Photo: Jean-Luc Bertini/Pasco and Co.

In March 2011, after peaceful protests began to emerge across Syria, pushing for government reform, Samar Yazbek witnessed what was a passive, civil uprising become an unthinkable war. Fearing for her safety as a journalist, Yazbek fled to Paris, where she’s lived in exile ever since. She made the perilous crossing into Syria from the Turkish border three times, until 2013, which marked the last time she saw her country. Interviewing the locals in the heart of the most ravaged areas of Syria, Yazbek was compelled to gather the people’s stories, from mothers of martyrs to secular fighters. The voices of these men and women, who are fighting for their freedom and lives every day under the attacks from the regime and radical occupation, would not have been heard without Yazbek’s efforts to collect them. It wasn’t until 2014, after struggling to process the brutality she’d witnessed, that she was able to put it to paper. The result is The Crossing: My Journey to the Shattered Heart of Syria, which has been called one of the first political classics of the twenty-first century. 

This interview took place in May 2016 in a café in Paris. I spotted Yazbek, who was waiting outside with a cigarette, under a floppy black hat. After our interview, she asked in Arabic to hear the story of our interpreter, who, like Yazbek, has witnessed the Syrian conflict with her own eyes. Although Yazbek is cautious about spilling too much personal information, in many ways she reflected the women in her book: humble, clear, and open.  

Stephanie Papa: Could you tell us what your life was like in Syria, before the revolution broke out?

Samar Yazbek: Before the uprising began, I was a writer and journalist. I wrote scripts for TV and cinema; I worked for local magazines. I was a women’s rights activist, and still am.

Stephan Papa: Your book, The Crossing, is an account of the harrowing experiences you witnessed after three crossings over the border of Turkey into war-torn Syria. Instead of writing a novel upon your return, you felt compelled to recount the true stories you heard. Many of the people you met begged you to recount their suffering and perseverance. One woman asked you, “Do you promise to write down everything I told you?” Are you writing for these people who entrusted you with their stories?

Samar Yazbek: The Crossing is a documentation of what people were going through every day, true events that I wrote in the style of a story, not as a journalist. I didn’t write it for the people who told me their stories, because most of them are dead. The people who are still alive can barely afford to eat, so the book is not for them. I’m writing for the whole world to see what the people of Syria experience on a daily basis. I wanted to convey the voices of these victims to the world. It’s the role of the educated Syrian elite—writers, artists—to engage in this situation, to take part in social justice.  

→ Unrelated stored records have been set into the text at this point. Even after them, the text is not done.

/-! `packTrap` -/

@[simp] theorem fieldOp_packTrap (op : BitVec 6) (rs : BitVec 5) (rt : BitVec 5) (code : BitVec 10) (fn : BitVec 6) :
    fieldOp (packTrap op rs rt code fn) = op := by
  unfold fieldOp packTrap
  rw [BitVec.extractLsb'_append_eq_of_le (by omega), BitVec.extractLsb'_append_eq_of_le (by omega), BitVec.extractLsb'_append_eq_of_le (by omega), BitVec.extractLsb'_append_eq_of_le (by omega), BitVec.extractLsb'_eq_self]

@[simp] theorem fieldRs_packTrap (op : BitVec 6) (rs : BitVec 5) (rt : BitVec 5) (code : BitVec 10) (fn : BitVec 6) :
    fieldRs (packTrap op rs rt code fn) = rs := by
  unfold fieldRs packTrap
  rw [BitVec.extractLsb'_append_eq_of_le (by omega), BitVec.extractLsb'_append_eq_of_le (by omega), BitVec.extractLsb'_append_eq_of_le (by omega), BitVec.extractLsb'_append_eq_of_add_le (by omega), BitVec.extractLsb'_eq_self]

@[simp] theorem fieldRt_packTrap (op : BitVec 6) (rs : BitVec 5) (rt : BitVec 5) (code : BitVec 10) (fn : BitVec 6) :
    fieldRt (packTrap op rs rt code fn) = rt := by
  unfold fieldRt packTrap
  rw [BitVec.extractLsb'_append_eq_of_le (by omega), BitVec.extractLsb'_append_eq_of_le (by omega), BitVec.extractLsb'_append_eq_of_add_le (by omega), BitVec.extractLsb'_eq_self]

@[simp] theorem fieldCode10_packTrap (op : BitVec 6) (rs : BitVec 5) (rt : BitVec 5) (code : BitVec 10) (fn : BitVec 6) :
    fieldCode10 (packTrap op rs rt code fn) = code := by
  unfold fieldCode10 packTrap
  rw [BitVec.extractLsb'_append_eq_of_le (by omega), BitVec.extractLsb'_append_eq_of_add_le (by omega), BitVec.extractLsb'_eq_self]

@[simp] theorem fieldFn_packTrap (op : BitVec 6) (rs : BitVec 5) (rt : BitVec 5) (code : BitVec 10) (fn : BitVec 6) :
    fieldFn (packTrap op rs rt code fn) = fn := by
  unfold fieldFn packTrap
  rw [BitVec.extractLsb'_append_eq_of_add_le (by omega), BitVec.extractLsb'_eq_self]

/-! Parts of fields -/

theorem fieldCc_eq (w : Word) : fieldCc w = (fieldRt w).extractLsb' 2 3 := by
  unfold fieldCc fieldRt
  ext i hi
  simp only [BitVec.getElem_extractLsb', BitVec.getLsbD_extractLsb']
  simp [show 2 + i < 5 by omega, ← Nat.add_assoc]

theorem fieldNdTf_eq (w : Word) : w.extractLsb' 16 2 = (fieldRt w).extractLsb' 0 2 := by
  unfold fieldRt
  ext i hi
  simp only [BitVec.getElem_extractLsb', BitVec.getLsbD_extractLsb']
  simp [show i < 5 by omega]

theorem fieldCcCmp_eq (w : Word) : fieldCcCmp w = (fieldSa w).extractLsb' 2 3 := by
  unfold fieldCcCmp fieldSa
  ext i hi
  simp only [BitVec.getElem_extractLsb', BitVec.getLsbD_extractLsb']
  simp [show 2 + i < 5 by omega, ← Nat.add_assoc]

theorem fieldSel_eq (w : Word) : fieldSel w = (fieldFn w).extractLsb' 0 3 := by
  unfold fieldSel fieldFn
  ext i hi
  simp only [BitVec.getElem_extractLsb', BitVec.getLsbD_extractLsb']
  simp [show i < 6 by omega]

theorem fieldImpl4_eq (w : Word) : fieldImpl4 w = (fieldFn w).extractLsb' 0 4 := by
  unfold fieldImpl4 fieldFn
  ext i hi
  simp only [BitVec.getElem_extractLsb', BitVec.getLsbD_extractLsb']
  simp [show i < 6 by omega]

theorem fieldUdi_eq (w : Word) : w.extractLsb' 4 2 = (fieldFn w).extractLsb' 4 2 := by
  unfold fieldFn
  ext i hi
  simp only [BitVec.getElem_extractLsb', BitVec.getLsbD_extractLsb']
  simp [show 4 + i < 6 by omega]

theorem fieldImpl25_eq (w : Word) : fieldImpl25 w = (fieldTarget w).extractLsb' 0 25 := by
  unfold fieldImpl25 fieldTarget
  ext i hi
  simp only [BitVec.getElem_extractLsb', BitVec.getLsbD_extractLsb']
  simp [show i < 26 by omega]

theorem bit5_eq (w : Word) : w.getLsbD 5 = (fieldFn w).getLsbD 5 := by
  simp [fieldFn]

theorem bit6_eq (w : Word) : w.getLsbD 6 = (fieldSa w).getLsbD 0 := by
  simp [fieldSa]

theorem bit10_eq (w : Word) : w.getLsbD 10 = (fieldSa w).getLsbD 4 := by
  simp [fieldSa]

theorem bit16_eq (w : Word) : w.getLsbD 16 = (fieldRt w).getLsbD 0 := by
  simp [fieldRt]

theorem bit21_eq (w : Word) : w.getLsbD 21 = (fieldRs w).getLsbD 0 := by
  simp [fieldRs]

theorem bit25_eq (w : Word) : w.getLsbD 25 = (fieldRs w).getLsbD 4 := by
  simp [fieldRs]

theorem bit25_target (w : Word) : w.getLsbD 25 = (fieldTarget w).getLsbD 25 := by
  simp [fieldTarget]

/-! Fields put together from two parts -/

@[simp] theorem append_3_2_hi (x : BitVec 3) (y : BitVec 2) : (x ++ y).extractLsb' 2 3 = x := by
  rw [BitVec.extractLsb'_append_eq_of_le (by omega), BitVec.extractLsb'_eq_self]

@[simp] theorem append_3_2_lo (x : BitVec 3) (y : BitVec 2) : (x ++ y).extractLsb' 0 2 = y := by
  rw [BitVec.extractLsb'_append_eq_of_add_le (by omega), BitVec.extractLsb'_eq_self]

@[simp] theorem append_3_3_hi (x : BitVec 3) (y : BitVec 3) : (x ++ y).extractLsb' 3 3 = x := by
  rw [BitVec.extractLsb'_append_eq_of_le (by omega), BitVec.extractLsb'_eq_self]

@[simp] theorem append_3_3_lo (x : BitVec 3) (y : BitVec 3) : (x ++ y).extractLsb' 0 3 = y := by
  rw [BitVec.extractLsb'_append_eq_of_add_le (by omega), BitVec.extractLsb'_eq_self]

@[simp] theorem append_2_4_hi (x : BitVec 2) (y : BitVec 4) : (x ++ y).extractLsb' 4 2 = x := by
  rw [BitVec.extractLsb'_append_eq_of_le (by omega), BitVec.extractLsb'_eq_self]

@[simp] theorem append_2_4_lo (x : BitVec 2) (y : BitVec 4) : (x ++ y).extractLsb' 0 4 = y := by
  rw [BitVec.extractLsb'_append_eq_of_add_le (by omega), BitVec.extractLsb'_eq_self]

@[simp] theorem append_1_25_hi (x : BitVec 1) (y : BitVec 25) : (x ++ y).extractLsb' 25 1 = x := by
  rw [BitVec.extractLsb'_append_eq_of_le (by omega), BitVec.extractLsb'_eq_self]
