-- ==== Sys2Proof/Laws/PerInstr.lean ====
section
/-! SUPPORT. Families of lemmas with one lemma per constructor of `Instr`: every encoded word is its own canonical word
(log 43). -/

namespace Sys2Proof.Laws.Canonical

/-- The encoder writes canonical words: the hint codes of `wait` and of the register jumps are 0 (R577, R310; logs 43,
49). -/
def Statement (i : Instr) : Prop := canonicalWord (encode i) = encode i
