-- ==== Sys2Proof/Tests/Slice0.lean ====
section
/-! SUPPORT. Tests: ill-formed terms, words written out from the spec's encodings, the vectors of spec/95_test_vectors.md
(their letters and numbers are in the comments), and witnesses for the premises of the statements. -/

set_option Elab.async false

namespace Sys2Proof

open Machine

/-! ## Well-formedness -/

theorem test_sll_named_nop_refused : (Instr.sll 0 0 0).wellFormed = false := by decide

theorem test_sll_named_ssnop_refused : (Instr.sll 0 0 1).wellFormed = false := by decide

theorem test_sll_named_ehb_refused : (Instr.sll 0 0 3).wellFormed = false := by decide

theorem test_sll_wellFormed : (Instr.sll 0 0 2).wellFormed = true ∧ (Instr.sll 0 1 0).wellFormed = true := by decide

/-! ## Decoding -/

/-- A word decodes to an instruction. -/
def reads (p : Word × Instr) : Bool := match decode p.1 with
  | .ok i => i = p.2
  | .error _ => false

/-- A word decodes to nothing. -/
def undecodable (w : Word) : Bool := match decode w with
  | .ok _ => false
  | .error _ => true

/-- R310: the hint bits 9:6 of a register jump are ignored (log 49). -/
theorem test_decode_jump_hints : [((0x00A003C8 : Word), Instr.jr 5), (0x00A007C8, .jr_hb 5), (0x00A0F849, .jalr 5 31),
    (0x00A0FE09, .jalr_hb 5 31)].all reads = true := by decide

/-- Reserved words: R310 (E11, A unused major opcode), a DSP ASE word (X6), `lui` with a source register (R354), `srl` with
a reserved bit (R360), a COP0 function that is none, a FP format that is none. -/
theorem test_decode_reserved :
    [0xFC000000, 0x7C00000C, 0x3C248000, 0x00452002, 0x42000003, 0x46C00000].all undecodable = true := by decide

/-- Words written out from the encodings of spec/40_alu.md. -/
theorem test_decode_Alu_1 : ([
    (0b00000000101001100011100000100000, .add 5 6 7),
    (0b00100000101001101000000100100011, .addi 5 6 0x8123),
    (0b00100100101001101000000100100011, .addiu 5 6 0x8123),
    (0b00000000101001100011100000100001, .addu 5 6 7),
    (0b00000000101001100011100000100010, .sub 5 6 7),
    (0b00000000101001100011100000100011, .subu 5 6 7),
    (0b00000000101001100011100000100100, .and 5 6 7),
    (0b00110000101001101000000100100011, .andi 5 6 0x8123),
    (0b00000000101001100011100000100101, .or 5 6 7),
    (0b00110100101001101000000100100011, .ori 5 6 0x8123),
    (0b00000000101001100011100000100110, .xor 5 6 7),
    (0b00111000101001101000000100100011, .xori 5 6 0x8123),
    (0b00000000101001100011100000100111, .nor 5 6 7),
    (0b00111100000001101000000100100011, .lui 6 0x8123),
    (0b00000000101001100011100000101010, .slt 5 6 7),
    (0b00101000101001101000000100100011, .slti 5 6 0x8123),
    (0b00000000101001100011100000101011, .sltu 5 6 7),
    (0b00101100101001101000000100100011, .sltiu 5 6 0x8123),
    (0b00000000000001100011101001000000, .sll 6 7 9),
    (0b00000000000001100011101001000010, .srl 6 7 9),
    (0b00000000000001100011101001000011, .sra 6 7 9),
    (0b00000000101001100011100000000100, .sllv 5 6 7),
    (0b00000000101001100011100000000110, .srlv 5 6 7),
    (0b00000000101001100011100000000111, .srav 5 6 7),
    (0b00000000001001100011101001000010, .rotr 6 7 9),
    (0b00000000101001100011100001000110, .rotrv 5 6 7),
    (0b00000000101001100011100000001010, .movz 5 6 7),
    (0b00000000101001100011100000001011, .movn 5 6 7),
    (0b00000000101101000011100000000001, .movf 5 5 7),
    (0b00000000101101010011100000000001, .movt 5 5 7),
    (0b01110000101001100011100000100000, .clz 5 6 7),
    (0b01110000101001100011100000100001, .clo 5 6 7)] : List (Word × Instr)).all reads = true := by decide

/-- Words written out from the encodings of spec/40_alu.md. -/
theorem test_decode_Alu_2 : ([
    (0b01111100101001101011000011000000, .ext 5 6 22 3),
    (0b01111100101001101011000011000100, .ins 5 6 22 3),
    (0b01111100000001100011110000100000, .seb 6 7),
    (0b01111100000001100011111000100000, .seh 6 7),
    (0b01111100000001100011100010100000, .wsbh 6 7)] : List (Word × Instr)).all reads = true := by decide

/-- Words written out from the encodings of spec/41_muldiv.md. -/
theorem test_decode_MulDiv_1 : ([
    (0b00000000101001100000000000011000, .mult 5 6),
    (0b00000000101001100000000000011001, .multu 5 6),
    (0b01110000101001100011100000000010, .mul 5 6 7),
    (0b01110000101001100000000000000000, .madd 5 6),
    (0b01110000101001100000000000000001, .maddu 5 6),
    (0b01110000101001100000000000000100, .msub 5 6),
    (0b01110000101001100000000000000101, .msubu 5 6),
    (0b00000000101001100000000000011010, .div 5 6),
    (0b00000000101001100000000000011011, .divu 5 6),
    (0b00000000000000000011100000010000, .mfhi 7),
    (0b00000000000000000011100000010010, .mflo 7),
    (0b00000000101000000000000000010001, .mthi 5),
    (0b00000000101000000000000000010011, .mtlo 5)] : List (Word × Instr)).all reads = true := by decide

/-- Words written out from the encodings of spec/42_branch_jump.md. -/
theorem test_decode_Branch_1 : ([
    (0b00010000101001101000000100100011, .beq 5 6 0x8123),
    (0b00010100101001101000000100100011, .bne 5 6 0x8123),
    (0b00011000101000001000000100100011, .blez 5 0x8123),
    (0b00011100101000001000000100100011, .bgtz 5 0x8123),
    (0b00000100101000001000000100100011, .bltz 5 0x8123),
    (0b00000100101000011000000100100011, .bgez 5 0x8123),
    (0b00000100101100001000000100100011, .bltzal 5 0x8123),
    (0b00000100101100011000000100100011, .bgezal 5 0x8123),
    (0b01010000101001101000000100100011, .beql 5 6 0x8123),
    (0b01010100101001101000000100100011, .bnel 5 6 0x8123),
    (0b01011000101000001000000100100011, .blezl 5 0x8123),
    (0b01011100101000001000000100100011, .bgtzl 5 0x8123),
    (0b00000100101000101000000100100011, .bltzl 5 0x8123),
    (0b00000100101000111000000100100011, .bgezl 5 0x8123),
    (0b00000100101100101000000100100011, .bltzall 5 0x8123),
    (0b00000100101100111000000100100011, .bgezall 5 0x8123),
    (0b00001010101010111100110111100001, .j 0x2abcde1),
    (0b00001110101010111100110111100001, .jal 0x2abcde1),
    (0b00000000101000000000000000001000, .jr 5),
    (0b00000000101000000011100000001001, .jalr 5 7),
    (0b00000000101000000000010000001000, .jr_hb 5),
    (0b00000000101000000011110000001001, .jalr_hb 5 7),
    (0b01110110101010111100110111100001, .jalx 0x2abcde1)] : List (Word × Instr)).all reads = true := by decide

/-- Words written out from the encodings of spec/43_load_store.md. -/
theorem test_decode_LoadStore_1 : ([
    (0b10000001010001101000000100100011, .lb 10 6 0x8123),
    (0b10010001010001101000000100100011, .lbu 10 6 0x8123),
    (0b10000101010001101000000100100011, .lh 10 6 0x8123),
    (0b10010101010001101000000100100011, .lhu 10 6 0x8123),
    (0b10001101010001101000000100100011, .lw 10 6 0x8123),
    (0b10001001010001101000000100100011, .lwl 10 6 0x8123),
    (0b10011001010001101000000100100011, .lwr 10 6 0x8123),
    (0b10100001010001101000000100100011, .sb 10 6 0x8123),
    (0b10100101010001101000000100100011, .sh 10 6 0x8123),
    (0b10101101010001101000000100100011, .sw 10 6 0x8123),
    (0b10101001010001101000000100100011, .swl 10 6 0x8123),
    (0b10111001010001101000000100100011, .swr 10 6 0x8123),
    (0b11000001010001101000000100100011, .ll 10 6 0x8123),
    (0b11100001010001101000000100100011, .sc 10 6 0x8123),
    (0b11001101010110011000000100100011, .pref 10 25 0x8123),
    (0b00000000000000000000010010001111, .sync 18),
    (0b00000101010111111000000100100011, .synci 10 0x8123),
    (0b10111101010101011000000100100011, .cache 10 21 0x8123)] : List (Word × Instr)).all reads = true := by decide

Stephanie Papa: Your account of the events in Syria shows a side of the conflict that many are widely unaware of. Since March 2011, Assad’s regime has attacked and murdered Syria’s own people. The sky never ceases to shake with bombs. You even interviewed an emir of a jihadist group, who like many other fighters you encountered wanted to kill all Alawites, your family’s sect. Now in 2016, the war rages on, the regime hasn’t relented, and conflict continues between sects and radicals. Syria has endured this brutal state of emergency for five years. What has changed for you since your last crossing?

Samar Yazbek: First, I lost faith in the international community. Each country prioritizes its own interest and completely ignores the massive extermination of the Syrian people. They forget humanitarian values and preserve their own interests over the suffering Syrians. What has also changed is that the Syria we used to know doesn’t exist today. It’s no longer even a failed state. It’s much more than that: it’s a destroyed nation. Since the radicals arrived, the national uprising has almost died out, and it has become a war. Yet some people of the civil revolution are still fighting what they had started, persevering for our dreams, democracy, and unity. When the uprising began, everyone wanted unity, yet the media and international community ignored this call for democracy. The Muslim people were standing up against extremism and the regime since the beginning; it started as a peaceful demonstration. Even today, despite all these changes, I still work on the same civil principles I started with.  

The Syria we used to know doesn’t exist today. It’s no longer even a failed state. It’s much more than that: it’s a destroyed nation. Since the radicals arrived, the national uprising has almost died out, and it has become a war.

Stephanie Papa: Is the Western media responsible for focusing on ISIS as the most violent offenders, when Assad’s regime has killed scores of people daily, leaving the country in a state of grave emergency? 

Samar Yazbek: Yes, the international media has a large role in orienting public opinion, presenting the conflict as one between ISIS and the regime, and totally forgetting the people who are against both. These people are the real victims today, and they started the uprising in the first place. The media is doing so for its own benefit, or to satisfy their governments’ political interests. I used to write for a prestigious newspaper in 2012, and in 2013, when I started explaining what was happening, the violence of the regime, it stopped publishing me. It created a new monster: ISIS.  

Stephanie Papa: I am particularly fascinated by the women in your accounts of Syria. They are generous and brave, with wisdom in their eyes. What have you learned from these women? Why were the women and children of Syria so important to you?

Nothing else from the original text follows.